0. Select focal ADM, buffer by 1km, rasterize as [0, 1]
1. Download DEM data from ASTER, mosaick
2. Calculate slope of DEM
3. Extract water layer from Globcover
4. Rasterize building footprints
5. Select population layer
6. Standardize all rasters to population layer  
   a. Set area outside of focal admin to NoData  
   b.
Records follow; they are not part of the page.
theorem State.noteBootFail_keeps {g : Pledge} (s : State) (step unit : Nat) (h : s.Keeps g) :
    (State.noteBootFail s step unit).Keeps g := by
  unfold State.noteBootFail
  try dsimp only
  repeat' first
    | with_reducible assumption | (with_reducible apply keeps_of_fields; dsimp only; with_reducible apply fields_of_keeps)

theorem State.closeTimeout_keeps {g : Pledge} (s : State) (h : s.Keeps g) : (State.closeTimeout s).Keeps g := by
  unfold State.closeTimeout
  try dsimp only
  repeat' first
    | with_reducible assumption | with_reducible apply State.noteBootFail_keeps | with_reducible apply State.logBoot_keeps
    | split

theorem State.cold_keeps {g : Pledge} (s : State) (warm : Bool) (h : s.Keeps g) : (s.cold warm).Keeps g := ⟨h.1, rfl, h.2.2⟩

/-- Writing both image slots leaves the pledge's fields alone. -/
theorem setSlots_keeps {g : Pledge} (s : State) (i k l : Nat) (v w : ImageSlot) (h : s.Keeps g) :
    State.Keeps g { s with image := i, mram := (s.mram.setSlot k v).setSlot l w } := by
  unfold Mram.setSlot
  split <;> split <;> exact h

theorem State.runImage_keeps {g : Pledge} (s : State) (k : Nat) (h : s.Keeps g) : (s.runImage k).Keeps g := by
  unfold State.runImage
  extract_lets
  split
  · exact setSlots_keeps s _ _ _ _ _ h
  · exact State.postFallow_keeps _ _ _ _ _ _ _ _ _ (setSlots_keeps s _ _ _ _ _ h)

theorem State.completeIntent_keeps {g : Pledge} (s : State) (h : s.Keeps g) : s.completeIntent.Keeps g := by
  unfold State.completeIntent
  split
  · exact h
  · split
    · exact h
    · next hlc =>
      exact ⟨h.1, h.2.1, h.2.2.1, fun e => by simp [h.2.2.2.1 e], fun e => absurd (h.2.2.2.2 e) hlc⟩

theorem State.darken_keeps {g : Pledge} (s : State) (ph : PhysId) (h : s.Keeps g) : (State.darken s ph).Keeps g := by
  unfold State.darken
  try dsimp only
  repeat' first
    | with_reducible assumption | with_reducible apply State.modPhys_keeps

theorem State.skipFurrow_keeps {g : Pledge} (s : State) (u : Nat) (h : s.Keeps g) : (State.skipFurrow s u).Keeps g := by
  unfold State.skipFurrow
  try dsimp only
  repeat' first
    | with_reducible assumption | with_reducible apply forEach_keeps | with_reducible apply State.postFallow_keeps
    | (with_reducible apply keeps_of_fields; dsimp only; with_reducible apply fields_of_keeps)
    | (intro st x hst; try dsimp only)

theorem State.bootWork_keeps {g : Pledge} (s : State) (r : BootReport) (step unit method : Nat) (h : s.Keeps g) :
    (State.bootWork s r step unit method).Keeps g := by
  unfold State.bootWork
  try dsimp only
  repeat' first
    | with_reducible assumption | with_reducible apply State.postFallow_keeps | with_reducible apply State.holdupMeasured_keeps
    | with_reducible apply State.runImage_keeps | with_reducible apply forEach_keeps
    | with_reducible apply State.retireGranule_keeps | with_reducible apply State.mapOut_keeps
    | with_reducible apply State.completeIntent_keeps | with_reducible apply State.skipFurrow_keeps
    | with_reducible apply State.tineFault_keeps | with_reducible apply State.darken_keeps
    | (with_reducible apply keeps_of_fields; dsimp only; with_reducible apply fields_of_keeps) | with_reducible apply keeps_ite
    | split | (intro st x hst; try dsimp only)
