-- ==== Sys2Proof/Tests/Slice0.lean ====
section
/-! SUPPORT. Tests/Slice0.lean: states that meet the hypotheses of the statements, the checks of WellFormed that refuse an
ill-formed command, and worked examples of the manual. Every test is one step, or the hypotheses of one, on a small state. -/

namespace Sys2Proof.Tests

open Sys2Proof.Machine

set_option Elab.async false

/-! ### Small states -/

/-- A powered module whose firmware serves, with link 0 up; no stop. -/
def up : State := { State.reset with
  power := { Power.reset with input := true, good := true, on := true, served := true }
  fw := .running
  links := [(0, { Link.reset with up := true, rate := 6, width := 16 })] }

/-- A payload of `n` bytes with fields (offset, width, value). -/
def pay (n : Nat) (l : List (Nat × Nat × Nat)) : Bytes := l.foldl (fun b x => overlay b x.1 (leBytes x.2.1 x.2.2)) (zeros n)

/-- Function 0's mailbox holding a posted command, laid out as R37 says: OPCODE, TOKEN, LENGTH, TIMEOUT_MS, flags, version 1. -/
def posted (s : State) (op : Nat) (p : Bytes) (flags : Nat := 0) : State :=
  let c := leBytes 2 op ++ leBytes 2 7 ++ leBytes 4 p.length ++ leBytes 4 1000 ++ leBytes 4 flags ++ leBytes 2 1 ++ zeros 14 ++ p
  s.modMbx 0 (fun m => { m with state := .posted, token := 7, cmd := (List.range c.length).zip c })

/-- A region of function 0, readable and writable by both sides. -/
def region (k : RegionKind) (base len : Nat) : Region :=
  { gen := 0, func := 0, kind := k, viaRoot := false, access := 0x1F, pasid := 0, base := base, length := len, mirrorAddr := 0
    mirrorEntries := 16, mirrorPage := 2, remap := [], sealKeys := none, counters := [], weights := none, extents := [] }

/-- A native connection of function 0, in RESET. -/
def conn0 : Conn := Conn.fresh 0 .pinned false false 0 none none none none 4

/-- A program of function 0 on furrow 1, READY, started by counter 0. -/
def prog0 : Prog :=
  { func := 0, image := [], deterministic := false, keepWarm := false, cores := 1, tines := 1, furrows := [1], coreList := [16], descs := [], spoil := 0, counters := 0, rnd := 0, sat := 0
    schedule := 0, streams := 0, tilthBytes := 0, hbmBytes := 0, storage := [], bindings := [], cq := none, seed := 0, startKind := 1
    startInput := 0, startCounter := 0, errSource := 0, threshold := 1, step := 1, inputBase := 0, weightsKey := 0, latencyNs := 0
    state := .ready, run := 0, runs := 0, lastFlags := 0, detLate := 0, overrun := 0, short := 0, badInput := 0, pulseLost := 0
    pending := 0, frames := [], warmHold := 1000000, current := none, glean := ⟨0, 0, 0, 0, 0, 0, 0, 0⟩, waitSince := 0
    loading := false, unloading := false }

/-- Function 0 with shares and one of each object. -/
def func0 : Func := { Func.fresh .active with
  hbm := [1, 2, 3, 4], furrows := 0xF, shares := (lrange 3 13).map (fun k => (k, 2048)), cfg := { Cfg.reset with ats := true }
  rings := [(0, Ring.fresh .copy false 4 1 1 0 none 1 0), (1, Ring.fresh .send false 4 1 1 0 none 1 0),
    (2, Ring.fresh .coll false 4 1 1 0 none 1 0), (3, { Ring.fresh .copy false 4 1 1 0 none 1 0 with error := true })]
  cqs := [(0, Cq.fresh 4 0 0 1 0)], trigs := [(0, ⟨5, 0, 0, false⟩), (1, ⟨0, 0, 0, false⟩)]
  shapers := [(0, ⟨0, ⟨100, 1000, 0, none⟩, [], [], false⟩), (1, ⟨0, ⟨100, 1000, 0, none⟩, [2], [1], false⟩)]
  comms := [(0, ⟨1, 1, 0, 1, true, 0, 0, 0, 0, 0, [], false, 0, [], false, []⟩)] }

/-- A module in use: the functions, regions, connections, keys and programs that the commands below name. Function 1 is ACTIVE, 2 FENCED,
64 UNPROVISIONED, 128 ACTIVE. -/
def rig : State := { up with
  funcs := [(0, func0), (1, Func.fresh .active), (2, Func.fresh .fenced), (128, Func.fresh .active)]
  regions := [(1, region .module 0x200000 0x1000), (2, region .hostAts 0 0x400000), (3, region .hostMirror 0 0x400000)]
  regionSeries := Series.from 4
  conns := [(1, conn0), (2, { conn0 with state := .ready, txKey := some 7, rxKey := some 8, sendRing := some 1, shapers := [1] }),
    (3, { conn0 with state := .error })]
  connSeries := Series.from 4
  keys := [(1, ⟨0, .connTx, zeros 4, zeros 32, 0, false, none⟩), (2, ⟨0, .connRx, zeros 4, zeros 32, 0, false, none⟩),
    (3, ⟨0, .copy, zeros 4, zeros 32, 0, false, none⟩)]
  keySeries := Series.from 4
  progs := [(1, prog0), (2, { prog0 with furrows := [2], coreList := [32], glean := ⟨1, 0, 0, 0, 0, 1, 0, 8⟩ })]
  progSeries := Series.from 3
  policers := [(0, ⟨none, none, false, 0, false, 1000, 1000, 2000, 2000, [], 0, 0, 0, 0, 0, 0⟩)]
  policerSeries := Series.from 1 }

/-- The commands listed, each as opcode, plan and payload, pass every check of R45 in state `s`. -/
def acceptsAll (s : State) (l : List (Nat × (Cmd → State → Plan) × Bytes)) : Bool :=
  l.all (fun x => (posted s x.1 x.2.2).accepts 0 x.1 x.2.1)

/-! ### Mailbox commands: each accepted somewhere (the hypotheses of the statements on what they answer) -/

theorem test_information_accepted : acceptsAll up [(0x0000, nopPlan, []), (0x0001, moduleInfoPlan, [])] = true := by decide +kernel

theorem test_undefined_opcode_taken : let s := posted up 0x0002 []
    s.canTake 0 = true ∧ opcodeDefined (s.cmd 0).opcode = false ∧ (headerChecks (s.cmd 0)).all (fun k => !k.bad) = true ∧
    (s.func 0).state.isFenced = false ∧ (s.cmd 0).behalf = false := by decide +kernel

theorem test_factory_test_taken : let s := posted up 0x0B80 []
    let z := posted { up with mram := { up.mram with lc := 0 } } 0x0BFF []
    (s.canTake 0 = true ∧ (s.cmd 0).opcode = 0x0B80 ∧ (headerChecks (s.cmd 0)).all (fun k => !k.bad) = true ∧ (s.func 0).state = .active ∧
      (s.cmd 0).behalf = false ∧ 0 = s.manager ∧ s.fw = .running ∧ s.mram.lc ≠ 0 ∧ s.mram.lc ≠ 3) ∧
    z.canTake 0 = true ∧ (z.cmd 0).opcode = 0x0BFF ∧ (headerChecks (z.cmd 0)).all (fun k => !k.bad) = true ∧ (z.func 0).state = .active ∧
      (z.cmd 0).behalf = false ∧ 0 = z.manager ∧ z.fw = .running ∧ z.mram.lc = 0 := by decide +kernel

theorem test_function_commands_accepted : acceptsAll rig
    [(0x0100, funcQueryPlan, pay 8 []), (0x0101, funcCreatePlan, pay 8 [(0, 2, 64), (2, 1, 1), (4, 4, 10)]),
     (0x0102, funcDestroyPlan, pay 8 [(0, 2, 1)]), (0x0103, funcShareSetPlan, pay 16 [(2, 2, 15), (8, 8, 2048)]),
     (0x0103, funcShareSetPlan, pay 16 [(2, 2, 15), (8, 8, 2049)]), (0x0103, funcShareSetPlan, pay 16 [(2, 2, 2), (8, 8, 0xFFFFFFFFFF)]),
     (0x0104, funcAttachPlan, pay 8 [(0, 2, 2)]), (0x0105, managerTransferPlan, pay 8 [(0, 2, 128)]),
     (0x0106, funcPolicySetPlan, pay 8 [(4, 4, 60000)])] = true := by decide +kernel

theorem test_share_clauses : rig.shareOf 0 15 = 2048 ∧ (posted rig 0x0103 (pay 16 [(2, 2, 15), (8, 8, 2048)])).shareOf 0 15 = 2048 := by
  decide +kernel

theorem test_region_commands_accepted : acceptsAll rig
    [(0x0200, regionCreatePlan, pay 40 [(0, 1, 2), (2, 2, 0x83), (8, 8, 0x400000), (16, 8, 0x200000)]), (0x0201, regionDestroyPlan, pay 8 [(0, 4, 2)]),
     (0x0202, regionQueryPlan, pay 8 [(0, 4, 1)]), (0x0203, regionRemapPlan, pay 24 [(0, 4, 2), (8, 8, 0x200000), (16, 8, 0x600000)]),
     (0x0210, mirrorInvalidatePlan, pay 24 [(0, 4, 3), (8, 8, 0x3FFFFF), (16, 8, 1)]),
     (0x0220, hotConfigPlan, pay 12 [(0, 4, 1000), (8, 2, 4094)]), (0x0221, hotReadPlan, pay 8 [(0, 4, 253)])] = true ∧
    (∃ r, rig.region 1 = some r) ∧ ∃ k q, rig.regionSeries.take 1048576 = some (k, q) :=
  ⟨by decide +kernel, ⟨_, rfl⟩, _, _, rfl⟩

theorem test_ring_commands_accepted : acceptsAll rig
    [(0x0300, ringCreatePlan, pay 32 [(2, 1, 5), (3, 1, 16), (4, 1, 64), (8, 4, 0xFFFFFFFF), (12, 4, 1), (16, 8, 0x800)]),
     (0x0703, collRingCreatePlan, pay 32 [(0, 1, 4), (1, 1, 1), (2, 1, 1), (8, 4, 0), (12, 4, 1), (16, 8, 0xC00)]),
     (0x0301, ringDestroyPlan, pay 8 [(0, 4, 0)]), (0x0302, ringQueryPlan, pay 8 [(0, 4, 3)]),
     (0x0303, ringModifyPlan, pay 8 [(4, 1, 16), (5, 1, 1)]), (0x0304, ringRestartPlan, pay 8 [(0, 4, 3)])] = true ∧
    (∃ k q, (rig.func 0).ringSeries.take 262144 = some (k, q)) ∧ ∃ g, rig.ring 0 3 = some g :=
  ⟨by decide +kernel, ⟨_, _, rfl⟩, _, rfl⟩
Set everything to 16bit  
   
   


In [1]:
import sys, os, importlib, shutil
import requests
import rasterio, elevation, richdem
import rasterio.warp
from rasterio import features

import pandas as pd
import geopandas as gpd
import numpy as np

from shapely.geometry import MultiPolygon, Polygon, box

#Import GOST urban functions
sys.path.append("../")
import src.UrbanRaster as urban
import src.urban_helper as helper

#Import raster helpers
sys.path.append("../../gostrocks/src")

import GOSTRocks.rasterMisc as rMisc
from GOSTRocks.misc import tPrint

In [2]:
global_bounds = "/home/public/Data/GLOBAL/ADMIN/Admin0_Polys.shp"
global_bounds_adm2 = "/home/public/Data/GLOBAL/ADMIN/Admin2_Polys.shp"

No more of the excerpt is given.